**WHAT YOU ARE ASKED TO DO**
Each line of the entries that mentions the string "then" needs to be reported.

[Start of section]

-- ==== Sys2Proof/Machine/Keys.lean ====
section
/-! DEFINITION. The numbers of the dictionary's objects (05 R150): index × 256 + sub, one name for each object that a table of
the spec defines, a function of the unit where the object repeats. -/

namespace Sys2Proof.O
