/-- Rows 2 of the objects of 0x2000 to 0x23FF. -/
def rowsTimeBase2 : List ObjRow := [
  ⟨"TIME_JUMP_REFUSED_COUNT", 0x2020, 0x1, 1, 0x09, .u32, .ro, 0, true, [(0, 0xFFFFFFFF)], 1, 4, .none⟩,
  ⟨"PRIO_GNSS", 0x2030, 0x1, 1, 0x01, .u8, .rw, 1, true, [(0, 15)], 1, 16, .at 0x201001 0x0⟩,
  ⟨"PRIO_PTP", 0x2030, 0x1, 1, 0x02, .u8, .rw, 2, true, [(0, 15)], 1, 16, .at 0x201001 0x0⟩,
  ⟨"PRIO_NL", 0x2030, 0x1, 1, 0x03, .u8, .rw, 3, true, [(0, 15)], 1, 16, .at 0x201001 0x0⟩,
  ⟨"WAIT_TO_RESTORE", 0x2030, 0x1, 1, 0x04, .u16, .rw, 60, true, [(0, 65535)], 1, 0, .none⟩,
  ⟨"SOURCE_STATUS", 0x2030, 0x1, 1, 0x05, .bits32, .ro, 0, false, [(0, 119)], 1, 4, .none⟩,
  ⟨"REVERTIVE", 0x2030, 0x1, 1, 0x06, .u8, .rw, 1, true, [(0, 1)], 1, 0, .none⟩,
  ⟨"PPS_CABLE_DELAY", 0x2040, 0x1, 1, 0x02, .i32, .rw, 0, true, [((-2147483648), 0x7FFFFFFF)], 1, 0, .none⟩,
  ⟨"TOD_FORMAT", 0x2040, 0x1, 1, 0x03, .enum8, .rwe, 0, true, [(0, 1)], 1, 0, .at 0x201001 0x0⟩,
  ⟨"TOD_BAUD", 0x2040, 0x1, 1, 0x04, .u32, .rwe, 9600, true, [(4800, 0x1C200)], 1, 0, .at 0x201001 0x0⟩,
  ⟨"TOD_LABEL", 0x2040, 0x1, 1, 0x05, .enum8, .rwe, 0, true, [(0, 1)], 1, 0, .at 0x201001 0x0⟩,
  ⟨"PPS_STATE", 0x2040, 0x1, 1, 0x06, .enum8, .ro, 0, false, [(0, 3)], 1, 4, .none⟩,
  ⟨"PPS_STRAYS", 0x2040, 0x1, 1, 0x07, .u32, .ro, 0, true, [(0, 0xFFFFFFFF)], 1, 4, .none⟩,
  ⟨"PPS_GLITCHES", 0x2040, 0x1, 1, 0x08, .u32, .ro, 0, true, [(0, 0xFFFFFFFF)], 1, 4, .none⟩,
  ⟨"PPS_STORM_COUNT", 0x2040, 0x1, 1, 0x09, .u32, .ro, 0, true, [(0, 0xFFFFFFFF)], 1, 4, .none⟩,
  ⟨"PPS_LOSS_COUNT", 0x2040, 0x1, 1, 0x0A, .u32, .ro, 0, true, [(0, 0xFFFFFFFF)], 1, 4, .none⟩,
  ⟨"DFE_SYNC_PERIOD", 0x2050, 0x1, 1, 0x01, .u16, .rw, 1, true, [(0, 1024)], 1, 0, .none⟩,
  ⟨"DFE_SYNC_OFFSET", 0x2050, 0x1, 1, 0x02, .i32, .rw, 0, true, [((-2147483648), 0x7FFFFFFF)], 1, 0, .none⟩,
  ⟨"DFE_SYNC_STATE", 0x2050, 0x1, 1, 0x03, .enum8, .ro, 0, false, [(0, 3)], 1, 4, .none⟩,
  ⟨"DFE_SYNC_STRAYS", 0x2050, 0x1, 1, 0x04, .u32, .ro, 0, true, [(0, 0xFFFFFFFF)], 1, 4, .none⟩,
  ⟨"DFE_SYNC_STORM_COUNT", 0x2050, 0x1, 1, 0x05, .u32, .ro, 0, true, [(0, 0xFFFFFFFF)], 1, 4, .none⟩,
  ⟨"DFE_SYNC_LOSS_COUNT", 0x2050, 0x1, 1, 0x06, .u32, .ro, 0, true, [(0, 0xFFFFFFFF)], 1, 4, .none⟩,
  ⟨"PTP_ROLE", 0x2060, 0x1, 1, 0x01, .enum8, .rwe, 0, true, [(0, 3)], 1, 0, .compound⟩,
  ⟨"PTP_PROFILE", 0x2060, 0x1, 1, 0x02, .enum8, .rwe, 1, true, [(1, 2)], 1, 0, .compound⟩,
  ⟨"PTP_DOMAIN", 0x2060, 0x1, 1, 0x03, .u8, .rwe, 24, true, [(24, 63)], 1, 0, .compound⟩,
  ⟨"OUT0_LANE", 0x2070, 0x1, 1, 0x01, .u8, .rw, 255, true, [(0, 23), (255, 255)], 1, 0, .none⟩,
  ⟨"OUT0_FREQ", 0x2070, 0x1, 1, 0x02, .enum8, .rw, 0, true, [(0, 2)], 1, 0, .none⟩,
  ⟨"OUT1_LANE", 0x2070, 0x1, 1, 0x03, .u8, .rw, 255, true, [(0, 23), (255, 255)], 1, 0, .none⟩,
  ⟨"OUT1_FREQ", 0x2070, 0x1, 1, 0x04, .enum8, .rw, 0, true, [(0, 2)], 1, 0, .none⟩,
  ⟨"SQUELCHED", 0x2070, 0x1, 1, 0x05, .bits32, .ro, 0, false, [(0, 3)], 1, 4, .none⟩]

/-- Rows 3 of the objects of 0x2000 to 0x23FF. -/
def rowsTimeBase3 : List ObjRow := [
  ⟨"SYNCE_TRACEABLE", 0x2070, 0x1, 1, 0x06, .u8, .rw, 0, true, [(0, 1)], 1, 0, .none⟩,
  ⟨"PORT_PTP_ROLE", 0x2080, 0x1, 24, 0x01, .enum8, .rwe, 0, true, [(0, 3)], 1, 0, .at 0x440001 0x4000⟩,
  ⟨"ASYMMETRY", 0x2080, 0x1, 24, 0x02, .i32, .rw, 0, true, [((-2147483648), 0x7FFFFFFF)], 1, 0, .none⟩,
  ⟨"PORT_STATE", 0x2080, 0x1, 24, 0x03, .enum8, .ro, 3, false, [(1, 9)], 1, 4, .none⟩,
  ⟨"MEAN_PATH_DELAY", 0x2080, 0x1, 24, 0x04, .u32, .ro, 0, false, [(0, 0xFFFFFFFF)], 1, 4, .none⟩,
  ⟨"STEP_MODE", 0x2080, 0x1, 24, 0x05, .enum8, .rwe, 0, true, [(0, 1)], 1, 0, .at 0x440001 0x4000⟩,
  ⟨"LOCAL_PRIORITY", 0x2080, 0x1, 24, 0x06, .u8, .rw, 128, true, [(0, 255)], 1, 0, .none⟩,
  ⟨"CAP_SOURCE", 0x20A0, 0x1, 8, 0x01, .enum8, .rw, 0, true, [(0, 42)], 1, 0, .none⟩,
  ⟨"CAP_EDGE", 0x20A0, 0x1, 8, 0x02, .enum8, .rw, 0, true, [(0, 1)], 1, 0, .none⟩,
  ⟨"CAP_FIFO", 0x20A0, 0x1, 8, 0x03, .stime, .ro, 0, false, [(0, 0xFFFFFFFFFFFFFFFFFFFFFFFFFFFFFFFF)], 1, 6, .none⟩,
  ⟨"CAP_LOST", 0x20A0, 0x1, 8, 0x04, .u32, .ro, 0, true, [(0, 0xFFFFFFFF)], 1, 4, .none⟩,
  ⟨"TARGET", 0x20B0, 0x1, 8, 0x01, .stime, .rw, 0, true, [(0, 0xFFFFFFFFFFFFFFFFFFFFFFFFFFFFFFFF)], 1, 0, .none⟩,
  ⟨"PERIOD", 0x20B0, 0x1, 8, 0x02, .u32, .rw, 0, true, [(0, 0xFFFFFFFF)], 1, 0, .none⟩,
  ⟨"TRIG_OUTPUT", 0x20B0, 0x1, 8, 0x03, .enum8, .rw, 0, true, [(0, 2)], 1, 0, .none⟩,
  ⟨"TRIG_STATUS", 0x20B0, 0x1, 8, 0x04, .bits32, .ro, 0, true, [(0, 7)], 1, 4, .none⟩,
  ⟨"PPS_OUT_MODE", 0x20C0, 0x1, 1, 0x01, .enum8, .rw, 1, true, [(0, 2)], 1, 0, .none⟩,
  ⟨"PPS_OUT_OFFSET", 0x20C0, 0x1, 1, 0x02, .i32, .rw, 0, true, [((-2147483648), 0x7FFFFFFF)], 1, 0, .none⟩,
  ⟨"PPS_OUT_WIDTH", 0x20C0, 0x1, 1, 0x03, .u32, .rw, 0x5F5E100, true, [(0, 0xFFFFFFFF)], 1, 0, .none⟩]
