/-- The counter steps by an offset in picoseconds: the instants that the qualifiers and the servo remember for what is still to be compared
with site time move with it, and the offsets that no update has used yet are those after the step (log entry 43). -/
def stepCount (ps : Int) (s : State) : State :=
  let d : Int := if 0 ≤ ps then countOfPs ps else -(countOfPs (-ps) : Int)
  let s := (s.setCount (shiftBy d s.clock.count)).onNl fun n => { n with unused := n.unused.map fun r => { r with offset := r.offset - ps } }
  s.onTime fun t => { t with servo := { t.servo with meas := t.servo.meas.stepped ps }, pps := t.pps.shift d, dfeSync := t.dfeSync.shift d, gnss := t.gnss.shift d ps
                             ptp := t.ptp.map (fun (p : Nat × PtpPort) => (p.1, p.2.shift d ps)), offsets := t.offsets.map (· - ps)
                             ppsRise := shiftBy d t.ppsRise, ppsFall := shiftBy d t.ppsFall
                             updates := t.updates.map (shiftBy d), pulses := t.pulses.map (shiftBy d) }

/-! ## Capture units (01 R62) -/

/-- A capture unit latches an instant: its FIFO takes four entries, and a further one is discarded and counted. -/
def captureUnit (count n : Nat) (s : State) : State :=
  let fifo := Store.at [] s.time.captures n
  if fifo.length < 4 then s.onTime fun t => { t with captures := Store.put t.captures n (fifo ++ [count]) }
  else s.bump (O.capLost n) 1

/-- An event of a capture source: each unit that selects it latches its instant; an edge direction counts for TXGATE only. -/
def capture (source : Nat) (falling : Bool) (count : Nat) (s : State) : State :=
  (List.range 8).foldl (fun s n =>
    if s.nat (O.capSource n) == source && (source < 3 || 18 < source || (s.obj (O.capEdge n) == 1) == falling)
    then captureUnit count n s else s) s

/-! ## Pulse inputs (01 R24 to R31) -/

/-- The state object of a pulse input: PPS_STATE or DFE_SYNC_STATE. -/
def stateKey : PulseInput → Nat
  | .pps => O.ppsState | .dfeSync => O.dfeSyncState

/-- The strays counter of an input. -/
def strayKey : PulseInput → Nat
  | .pps => O.ppsStrays | .dfeSync => O.dfeSyncStrays

/-- The record of an input. -/
def State.pulse (s : State) : PulseInput → PulseIn
  | .pps => s.time.pps | .dfeSync => s.time.dfeSync

/-- The record of an input changed. -/
def State.onPulse (s : State) (i : PulseInput) (f : PulseIn → PulseIn) : State :=
  match i with
  | .pps => s.onTime fun t => { t with pps := f t.pps }
  | .dfeSync => s.onTime fun t => { t with dfeSync := f t.dfeSync }

/-- An input is disqualified: its clean seconds start anew, and PPS_IN loses its window (01 R25, R28). The last expected edge of DFE_SYNC stays,
for the refractory time after it (01 R26). -/
def PulseIn.lose (i : PulseInput) (p : PulseIn) : PulseIn :=
  { p with candidate := none, counting := false, clean := 0, missed := 0
           lastEdge := match i with
             | .pps => none
             | .dfeSync => p.lastEdge }

/-- PULSE_STORM on an input (01 R28, R645). -/
def storm (i : PulseInput) (s : State) : State :=
  let s := (s.setObj (stateKey i) 2).onPulse i (PulseIn.lose i)
  match i with
  | .pps => raise s O.ppsStormCount 0 [] 0
  | .dfeSync => raise s O.dfeSyncStormCount 1 [] 0

/-- A stray edge (01 R27, R28): counted; more than four in one second are a storm, unless the input reads LOSS (01 R29). -/
def stray (i : PulseInput) (s : State) : State :=
  let s := (s.bump (strayKey i) 1).onPulse i fun p => { p with strays := p.strays + 1 }
  if (s.pulse i).strays == 5 && s.obj (stateKey i) != 3 then storm i s else s

/-- 10 µs in counts of site time (01 R25, R26). -/
def window10us : Nat := 10000 * nsUnit

/-- Whether an edge lies within ±10 µs of the previous expected edge plus a whole number of seconds, one or more (01 R25). -/
def inPpsWindow (prev edge : Nat) : Bool :=
  let d := edge - prev
  prev ≤ edge && secUnit ≤ d + window10us && (d % secUnit ≤ window10us || secUnit ≤ d % secUnit + window10us)

/-- The seconds by which an expected edge follows the one before (01 R25). -/
def secondsSince (prev edge : Nat) : Nat := (edge - prev + secUnit / 2) / secUnit

/-- An expected edge of an input has arrived: the state leaves ESTABLISHING, and an input that is disqualified starts to count clean
seconds from this second (01 R25, R26, R28). -/
def expectedEdge (i : PulseInput) (count : Nat) (s : State) : State :=
  let s := s.onPulse i fun p => { p with lastEdge := some count, candidate := none, expected := p.expected + 1,
                                          counting := true, missed := 0 }
  if s.obj (stateKey i) == 0 then s.setObj (stateKey i) 1 else s

/-- The second of an expected edge by the count of expected edges (01 R36): `gap` seconds after the edge before; an edge that establishes
the window starts the count afresh. -/
def edgeSecond (prev : Option PpsEdge) (gap : Option Nat) : Option Int :=
  match prev, gap with
  | some e, some g => e.second.map (· + g)
  | _, _ => none

/-- Days from 1970-01-01 to a civil date of the Gregorian calendar (01 R32, R35: the PTP epoch). -/
def daysOf (y m d : Nat) : Int :=
  let y' : Int := if m ≤ 2 then (y : Int) - 1 else y
  let era := y' / 400
  let yoe := y' - era * 400
  let doy : Int := (153 * ((m : Int) + (if m > 2 then -3 else 9)) + 2) / 5 + d - 1
  era * 146097 + (yoe * 365 + yoe / 4 - yoe / 100 + doy) - 719468

/-- One byte of the CRC-16 of 01 Table 1-3, polynomial 0x1021. -/
def crc16Step : Nat → Nat → Nat
  | 0, c => c
  | n + 1, c => crc16Step n (if bitOf c 15 then Nat.xor (c * 2 % 0x10000) 0x1021 else c * 2 % 0x10000)

/-- The CRC-16 of a byte string with initial value 0xFFFF (01 Table 1-3). -/
def crc16 (b : Bytes) : Nat := b.foldl (fun c x => crc16Step 8 (Nat.xor c (x.toNat * 256))) 0xFFFF

/-- A byte string cut at every byte of one value. -/
def splitAtByte (c : Nat) (b : Bytes) : List Bytes :=
  b.foldr (fun x acc => if x.toNat = c then [] :: acc else match acc with
    | [] => [[x]]
    | f :: t => (x :: f) :: t) [[]]

/-- The number that decimal digits spell. -/
def decimalOf (b : Bytes) : Option Nat :=
  if !b.isEmpty && b.all fun c => 0x30 ≤ c.toNat && c.toNat ≤ 0x39 then some (b.foldl (fun n c => 10 * n + (c.toNat - 0x30)) 0) else none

[End of section]

**ANSWER BOX**
  let d : Int := if 0 ≤ ps then countOfPs ps else -(countOfPs (-ps) : Int)
  if fifo.length < 4 then s.onTime fun t => { t with captures := Store.put t.captures n (fifo ++ [count]) }
    then captureUnit count n s else s) s
  if (s.pulse i).strays == 5 && s.obj (stateKey i) != 3 then storm i s else s
  if s.obj (stateKey i) == 0 then s.setObj (stateKey i) 1 else s
  let y' : Int := if m ≤ 2 then (y : Int) - 1 else y
  let doy : Int := (153 * ((m : Int) + (if m > 2 then -3 else 9)) + 2) / 5 + d - 1
  | n + 1, c => crc16Step n (if bitOf c 15 then Nat.xor (c * 2 % 0x10000) 0x1021 else c * 2 % 0x10000)
  b.foldr (fun x acc => if x.toNat = c then [] :: acc else match acc with
  if !b.isEmpty && b.all fun c => 0x30 ≤ c.toNat && c.toNat ≤ 0x39 then some (b.foldl (fun n c => 10 * n + (c.toNat - 0x30)) 0) else none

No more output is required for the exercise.